Optimize agent code:

# Add progress logging to identify bottleneck
logger.info("Starting LLM call...")
result = llm.call(prompt)  # Identify slow operations
logger.info("LLM call completed")

Chunk large operations:

# Process in chunks to stay within timeout
for chunk in chunks(large_data, size=100):
    process(chunk)

“Seccomp Blocked Syscall” Errors

Symptoms:

Error: “Operation not permitted”
EPERM error in logs

Diagnosis:

# Check agent logs for syscall errors
sudo journalctl -u orpheusd | grep <agent> | grep -i "permission\|eperm"

Common Causes:

Using os.system() or subprocess for admin commands (mount, reboot, etc.)
Trying to debug with ptrace
Using native extensions with blocked syscalls

Solutions: Check allowed syscalls in the Security Model Rewrite code to avoid blocked operations:

# Instead of mounting (blocked):
import os
os.mount("/dev/sda", "/mnt", "ext4")  # ✗ Blocked by seccomp

# Use provided mounts:
with open("/workspace/data.txt", "w") as f:  # ✓ Allowed
    f.write(data)

If you have a legitimate use case for a blocked syscall, file an issue on GitHub.

Circuit Breaker Opened

Symptoms:

Error: “circuit breaker open (cooldown: 45s remaining)”
Workers not spawning
Pool stuck at low capacity

Diagnosis:

# Check logs for spawn failures
sudo journalctl -u orpheusd | grep "circuit breaker"
sudo journalctl -u orpheusd | grep "spawn failed"

Common Causes:

Repeated worker spawn failures (5 consecutive failures opens circuit)
Image not available
runc errors

Solutions: Wait for cooldown (60 seconds):

# Circuit breaker will automatically retry after 60s
# Monitor logs:
sudo journalctl -u orpheusd | tail -f

Fix underlying issue:

# Check if image exists
ls ~/.orpheus/images/<agent>/rootfs

# Check runc works
runc --version

# Manually test spawn
orpheus test-spawn <agent>

Manual reset (restart daemon):

sudo systemctl restart orpheusd

Agent Won’t Deploy

Error: agent.yaml not found Fix: Ensure your directory has agent.yaml at the root:

my-agent/
├── agent.yaml    # Required
└── agent.py

Error: entrypoint function not found Fix: Check that your handler function exists and matches agent.yaml:

# agent.yaml
entrypoint: handler

# agent.py
def handler(input_data):  # Must match
    ...

Daemon Not Running

Error: connection refused or daemon not reachable Fix:

# Check status
orpheus status

# Start daemon (macOS)
orpheus vm start

# Start daemon (Linux)
sudo systemctl start orpheusd

Out of Memory (OOM)

Symptoms:

Worker crashes during execution
Exit code 137 (SIGKILL)
Logs show “killed” or “OOM”

Diagnosis:

# Check memory limit
orpheus config show <agent> | grep memory

Solutions: Increase memory limit:

# agent.yaml
memory: 1024  # Increase to 1GB

Optimize memory usage:

# Stream large files instead of loading all at once
with open("large_file.txt", "r") as f:
    for line in f:  # Iterate, don't load all
        process(line)

Slow Autoscaling

Symptoms:

First concurrent request is slow
Takes several seconds to scale up

Common Causes:

min_workers too low (starting from 1 worker)
Cold start (first worker spawn takes 50-200ms)
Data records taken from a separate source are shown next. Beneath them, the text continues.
-- ==== Sys2Proof/Machine/State.lean ====
section
/-! DEFINITION. The state of the machine (10_state.md), its reset value (70_reset_and_hazards.md R260), and
the reasons a step can stop. -/

namespace Sys2Proof.Machine

/-- The reasons the machine stops with a fault: none. The address space is total and no access faults
(20_memory.md R60, R61); errors are reported in STATUS and the machine goes on (60_exceptions.md R237). -/
inductive Fault where
  deriving DecidableEq, Repr

/-- The reasons a step has no meaning. -/
inductive Refusal where
  /-- Raised only by an arm of `exec` whose command has no meaning yet; none is left, so nothing raises it.
  Safe. -/
  | notModelled (mnemonic : String)
  deriving DecidableEq, Repr

/-- STATUS.ERR_CODE's values (60_exceptions.md R230). -/
inductive ErrCode where
  | none
  | illegalCommand
  | sequence
  | addressRange
  | overlap
  | emptyTable
  | inputMismatch
  | outputOverflow
  | corruptTruncated
  | corruptSymbolCount
  | corruptZeroFrequency
  | corruptDuplicateSymbol
  | corruptSumMismatch
  | corruptFinalBits
  | corruptPadding
  | corruptEndOfStream
  | corruptMissingChild
  | corruptTrailingBits
  | corruptHistogram
  deriving DecidableEq, Repr

/-- A node of the arena (10_state.md R43). A fork's content is the ascending list, without repeats, of the
symbols below it. -/
inductive Node where
  | leaf (sym : Byte) (weight : DWord)
  | fork (weight : DWord) (content : List Byte) (left right : NodeIdx)
  deriving DecidableEq, Repr

/-- Memory: (address, byte) pairs, addresses strictly rising, no byte 0 listed; an unlisted address reads 0
(20_memory.md R60; log entry 5). -/
abbrev Memory := List Host.Cell

/-- The command in flight, between acceptance and completion (40_host_interface.md R113, R115). -/
structure InFlight where
  /-- the latched command word (R113) -/
  word : Word
  /-- the model's own: turns of the host still to come before the completion step (log entry 1) -/
  wait : Nat
  /-- the model's own: a byte of the command's windows was written meanwhile (R265, log entry 9) -/
  raced : Bool
  deriving DecidableEq, Repr

/-- The registers of the register map (10_state.md R20). -/
inductive Reg where
  | id | cmd | status | intEn | intStatus | srcAddr | srcLen | dstAddr | dstCap | resultLen | nsym
  | origLenLo | origLenHi | totalBitsLo | totalBitsHi | finalBits | root | nodeCount
  | payAddr | payLen | payFbb | tblIndex | freqData | codeLenData
  | codeBitsData (j : Fin 8)
  | nodeInfo | nodeLink | nodeWLo | nodeWHi
  deriving DecidableEq, Repr

/-- What comes from outside the core: a bus transaction of the host (30_encoding.md R98), a memory access of
the host or another agent (00_scope.md R5, 70_reset_and_hazards.md R265), an edge of the reset input (R262). -/
inductive HostEvent where
  | write (off : Byte) (v : Word)
  | read (off : Byte)
  | memWrite (a : Word) (b : Byte)
  | memRead (a : Word)
  | rstAssert
  | rstRelease
  deriving DecidableEq, Repr

/-- What a read of the host returned. -/
inductive Seen where
  | reg (off : Byte) (v : Word)
  | mem (a : Word) (b : Byte)
  deriving DecidableEq, Repr

/-- The machine. Each field names its register as 10_state.md does; `inflight`, `inputs`, `seen` and `draws`
are explained in log entries 1, 2 and 6. -/
structure State where
  /-- the latched command; STATUS.BUSY is `inflight.isSome` (R23) -/
  inflight : Option InFlight
  done : Bool
  err : Bool
  wbusy : Bool
  errCode : ErrCode
  tableValid : Bool
  treeValid : Bool
  codesValid : Bool
  hdrValid : Bool
  lastOp : Byte
  doneIe : Bool
  doneIp : Bool
  srcAddr : Word
  srcLen : Word
  dstAddr : Word
  dstCap : Word
  resultLen : Word
  nsym : BitVec 9
  origLen : DWord
  totalBits : DWord
  finalBits : BitVec 4
  root : NodeIdx
  payAddr : Word
  payLen : Word
  payFbb : BitVec 4
  tblIndex : BitVec 9
  freq : Vector Word 256
  codeLen : Vector Byte 256
  codeBits : Vector CodeWord 256
  /-- the nodes of the arena; NODE_COUNT is its length (R35, R43) -/
  arena : List Node
  mem : Memory
  rst : Bool
  inputs : List HostEvent
  seen : List Seen
  draws : Nat
  deriving DecidableEq, Repr

/-- The state after a hardware reset (70_reset_and_hazards.md R260), with the memory and the tables it finds:
MEM0 is a parameter of the platform and R260 leaves the tables any value. -/
def State.resetWith (mem0 : Memory) (freq : Vector Word 256) (codeLen : Vector Byte 256)
    (codeBits : Vector CodeWord 256) : State where
  inflight := none
  done := false
  err := false
  wbusy := false
  errCode := .none
  tableValid := false
  treeValid := false
  codesValid := false
  hdrValid := false
  lastOp := 0
  doneIe := false
  doneIp := false
  srcAddr := 0
  srcLen := 0
  dstAddr := 0
  dstCap := 0
  resultLen := 0
  nsym := 0
  origLen := 0
  totalBits := 0
  finalBits := 0
  root := nodeNone
  payAddr := 0
  payLen := 0
  payFbb := 0
  tblIndex := 0
  freq := freq
  codeLen := codeLen
  codeBits := codeBits
  arena := []
  mem := mem0
  rst := false
  inputs := []
  seen := []
  draws := 0

/-- The machine right after reset: R260, with memory that lists nothing (log entry 5) and, where R260 leaves
the tables any value, tables of zeros (DESIGN CHOICE, unsafe: log entry 4). -/
def State.reset : State :=
  State.resetWith [] (Vector.replicate 256 0) (Vector.replicate 256 0) (Vector.replicate 256 0)

end Sys2Proof.Machine
end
Solutions: Pre-warm workers:

# agent.yaml
scaling:
  min_workers: 3  # Keep 3 workers always running
  max_workers: 10

Cold Start Delays

Symptom: First request is slow Cause: min_workers: 0 or worker died Fix: Keep workers warm:

scaling:
  min_workers: 1

Session Not Sticky

Symptom: Requests with same session hit different workers Possible causes:

Worker was busy, request went to another
Worker died between requests

This is expected behavior. Session affinity is best-effort. For guaranteed state, use workspace.

Files Missing After Restart

Cause: Files were in /tmp (ephemeral) instead of /workspace (persistent) Fix: Always use /workspace for data you need to keep:

# Wrong (lost on restart)
with open('/tmp/data.json', 'w') as f: ...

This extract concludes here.